Emalayan Vairavanathan svemalayan at yahoo.com
Thu Apr 12 09:39:25 CDT 2012


Hi Jon and David,

I was running this on Surveyor and I got the workload from your home directory. Could you please check the workload for data corruption (may be using MD5  sum ?)?


Regarding hang checker :  Hang checked kicked in with swift-pipeline benchmarks too.

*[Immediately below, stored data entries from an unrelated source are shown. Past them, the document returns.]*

-- ==== Sys2Proof/Tests/Slice0.lean ====
section
/-! SUPPORT. Tests of single operations and single steps against values the spec gives (spec/95, cited by
section or by name), and for every statement with hypotheses a state that meets them. -/

namespace Sys2Proof.Tests

open Sys2Proof.Machine

/-! ### Helpers -/

/-- The reset state with a counter, the first bytes of the buffer, and what stands at the ports. -/
def small (bl : Counter) (bytes : List Byte) (din : List Byte) (takes : Nat) : State :=
  { State.reset with bl := bl, buf := Memory.writeAll [] 0 bytes, din := din, takes := takes }

/-- The counting pattern `s, s+1, ...` of spec/95. -/
def cnt (s n : Nat) : List Byte := (List.range n).map fun t => BitVec.ofNat 8 (s + t)

/-- Something of the next state, if there is one. -/
def look {α : Type} (f : State → α) : Host.Outcome State Fault Refusal → Option α
  | .next s => some (f s)
  | .fault _ => none
  | .refused _ => none

/-- A block given as a list. -/
def bytesOf (l : List Byte) : Nat → Byte := fun p => l.getD p 0x00#8

/-! ### Well-formedness (R85, R86, R96) -/

theorem test_wf_refuses_long_pbytes : (Instr.pbytes 268435456).wellFormed = false := by decide
theorem test_wf_admits_longest_pbytes : (Instr.pbytes 268435455).wellFormed = true := by decide
theorem test_wf_refuses_large_gdig : (Instr.gdig 268435456).wellFormed = false := by decide
theorem test_wf_admits_largest_gdig : (Instr.gdig 268435455).wellFormed = true := by decide
theorem test_asm_refuses_large_pbyte : assemble (.pbyte 256) = none := by decide
theorem test_asm_refuses_short_data : assemble (.pbytes 2 [0x61#8]) = none := by decide

/-! ### Decoding and encoding: words written out from 30_encoding R87 to R90, R92, and 95 section 2.1 -/

theorem test_decode_init : decode 0b00010000000000000000000000000000#32 = .ok .init := by rfl
theorem test_decode_pbyte : decode 0b00100000000000000000000001100001#32 = .ok (.pbyte 0x61#8) := by rfl
theorem test_decode_pbytes : decode 0b00110000000000000000000001000000#32 = .ok (.pbytes 64) := by rfl
theorem test_decode_gdig : decode 0b01000000000000000000000000010000#32 = .ok (.gdig 16) := by rfl
theorem test_decode_longest : decode 0x3fffffff#32 = .ok (.pbytes 268435455) := by rfl
theorem test_decode_zero_word : decode 0x00000000#32 = .error .opcodeZero := by rfl
theorem test_decode_init_argument : decode 0x1fffffff#32 = .error .initArgument := by rfl
theorem test_decode_pbyte_argument : decode 0x28000061#32 = .error .pbyteArgument := by rfl
theorem test_decode_high_opcode : decode 0x80000000#32 = .error .opcodeHigh := by rfl
theorem test_encode_pbytes : encode (.pbytes 1000) = 0x300003e8#32 := by decide
theorem test_encode_pbyte : encode (.pbyte 0x80#8) = 0x20000080#32 := by decide
theorem test_encode_gdig : encode (.gdig 4) = 0x40000004#32 := by decide
theorem test_table_word : decodeTableWord 32 0x10000000 = some .init := by decide
theorem test_table_reserved : decodeTableWord 32 0x50000004 = none := by decide

/-! ### Arithmetic (95 section 2.2) -/

theorem test_rotl_7 : rotl 0x57ce06d8#32 7 = 0xe7036c2b#32 := by decide
theorem test_rotl_23 : rotl 0x12345678#32 23 = 0x3c091a2b#32 := by decide
theorem test_bswap : bswap32 0x12345678#32 = 0x78563412#32 := by decide
theorem test_stage_functions :
    [0#6, 31#6, 32#6, 63#6].map (stageFunction · 0x12345678#32 0x9abcdef0#32 0x0fedcba9#32) =
      [0x1ffddff1#32, 0x92345678#32, 0x87654321#32, 0x688aa88e#32] := by decide
theorem test_word_select :
    [15#6, 17#6, 31#6, 33#6, 47#6, 49#6, 63#6].map wordSelect = [15, 6, 12, 8, 2, 7, 9] := by decide
theorem test_tables : kTable.length = 64 ∧ roundConstant 16#6 = 0xf61e2562#32 ∧
    [3#6, 20#6, 34#6, 63#6].map rotationAmount = [22, 5, 16, 21] := by decide
theorem test_counter_carry : advance 0x00000000fffffff8#64 1 = 0x0000000100000000#64 := by decide
theorem test_counter_wrap : advance 0xfffffffffffffff8#64 1 = 0#64 := by decide
theorem test_used : [0x18#64, 0x1f8#64, 0x200#64, 0x1f40#64].map usedOf = [3#6, 63#6, 0#6, 40#6] := by
  decide
theorem test_length_bytes : leBytes 8 0x0123456789abcdef =
    [0xef#8, 0xcd#8, 0xab#8, 0x89#8, 0x67#8, 0x45#8, 0x23#8, 0x01#8] := by decide

/-! ### The pass (95 section 2.4) -/

/-- T1, round 0 of the block of "abc". -/
theorem test_round_zero :
    roundQuad (schedule (bytesOf [0x61#8, 0x62#8, 0x63#8, 0x80#8])) 0#6 iv =
      ⟨0x10325476#32, 0xd6d117b4#32, 0xefcdab89#32, 0x98badcfe#32⟩ := by decide

/-- T3, the row `(0xffffffff, ...)`, `cnt(0)`. -/
theorem test_compression_ones :
    compressionFunction ⟨0xffffffff#32, 0xffffffff#32, 0xffffffff#32, 0xffffffff#32⟩
        (bytesOf (cnt 0 64)) =
      ⟨0xcdf3fcdd#32, 0xc510339b#32, 0xebe311fa#32, 0x514eca4d#32⟩ := by decide +kernel

/-! ### The commands, one step each -/

/-- INIT from 65 bytes into a message (95 section 2.3, third row). -/
theorem test_init_mid_message :
    look id (exec .init { State.reset with
      h := ⟨0x89d4ff56#32, 0x125cd962#32, 0x69cade33#32, 0x0033e325#32⟩
      bl := 0x208#64, buf := [(0, 0x61#8)] }) = some State.reset := by decide

/-- INIT after finalization (95 section 2.3, second row). -/
theorem test_init_clears_fin :
    look (fun s => (s.h, s.bl, s.fin)) (exec .init { State.reset with bl := 0x18#64, fin := true }) =
      some (iv, 0#64, false) := by decide

/-- PBYTE, W1: the byte completes the block, the counter carries into its high half. -/
theorem test_pbyte_completes_block :
    look (fun s => (s.h, s.bl, s.buf)) (exec (.pbyte 0x5a#8) (small 0x00000000fffffff8#64 [] [] 0)) =
      some (⟨0x89ba6c4c#32, 0xef22d19c#32, 0x1d596ed2#32, 0x530cf991#32⟩, 0x0000000100000000#64,
        [(63, 0x5a#8)]) := by decide +kernel

/-- PBYTE from `used = 62`: no pass (95 section 2.5). -/
theorem test_pbyte_no_pass :
    look (fun s => (s.h, s.bl, s.buf.read 62)) (exec (.pbyte 0x07#8) (small 0x1f0#64 [] [0xff#8] 0)) =
      some (iv, 0x1f8#64, 0x07#8) := by decide +kernel

/-- PBYTES, row `(63, 2)` of the U-table: `H` and the two bytes stored, and the byte left on DIN. -/
theorem test_pbytes_straddles :
    look (fun s => (s.h, s.bl, s.buf.read 0, s.buf.read 63, s.din))
      (exec (.pbytes 2) (small 0x1f8#64 (cnt 0x10 63) [0xa0#8, 0xa1#8, 0xa2#8] 0)) =
      some (⟨0x374b2f8e#32, 0xc141d844#32, 0x95ddd96f#32, 0xe9caceb2#32⟩, 0x208#64, 0xa1#8, 0xa0#8,
        [0xa2#8]) := by decide +kernel

/-- PBYTES 5 with two bytes on offer (95 section 2.8): the counter has the whole length, the block waits. -/
theorem test_pbytes_waits :
    look (fun s => (s.bl, s.buf, s.din, s.phase)) (exec (.pbytes 5) (small 0#64 [] [0x01#8, 0x02#8] 0)) =
      some (0x28#64, [(0, 0x01#8), (1, 0x02#8)], [], .absorb 2#6 3) := by decide +kernel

I agree with David and I too think this is due to storage slow down.

Thank you
Emalayan


________________________________
 From: Jonathan Monette <jonmon at mcs.anl.gov>
To: David Kelly <davidk at ci.uchicago.edu> 
Cc: swift-devel at ci.uchicago.edu; MosaStore <mosastore at googlegroups.com>; Emalayan Vairavanathan <svemalayan at yahoo.com> 
Sent: Thursday, 12 April 2012 7:29 AM
Subject: Re: [Swift-devel] Montage workload
 
So that is my conclusion for the hang checker part(I think I saw this before when I ran on surveyor but that was a long time ago).  I am not sure about the app failing though. When I sent the tarball I may have sent corrupted data.  That is what I am checking right now.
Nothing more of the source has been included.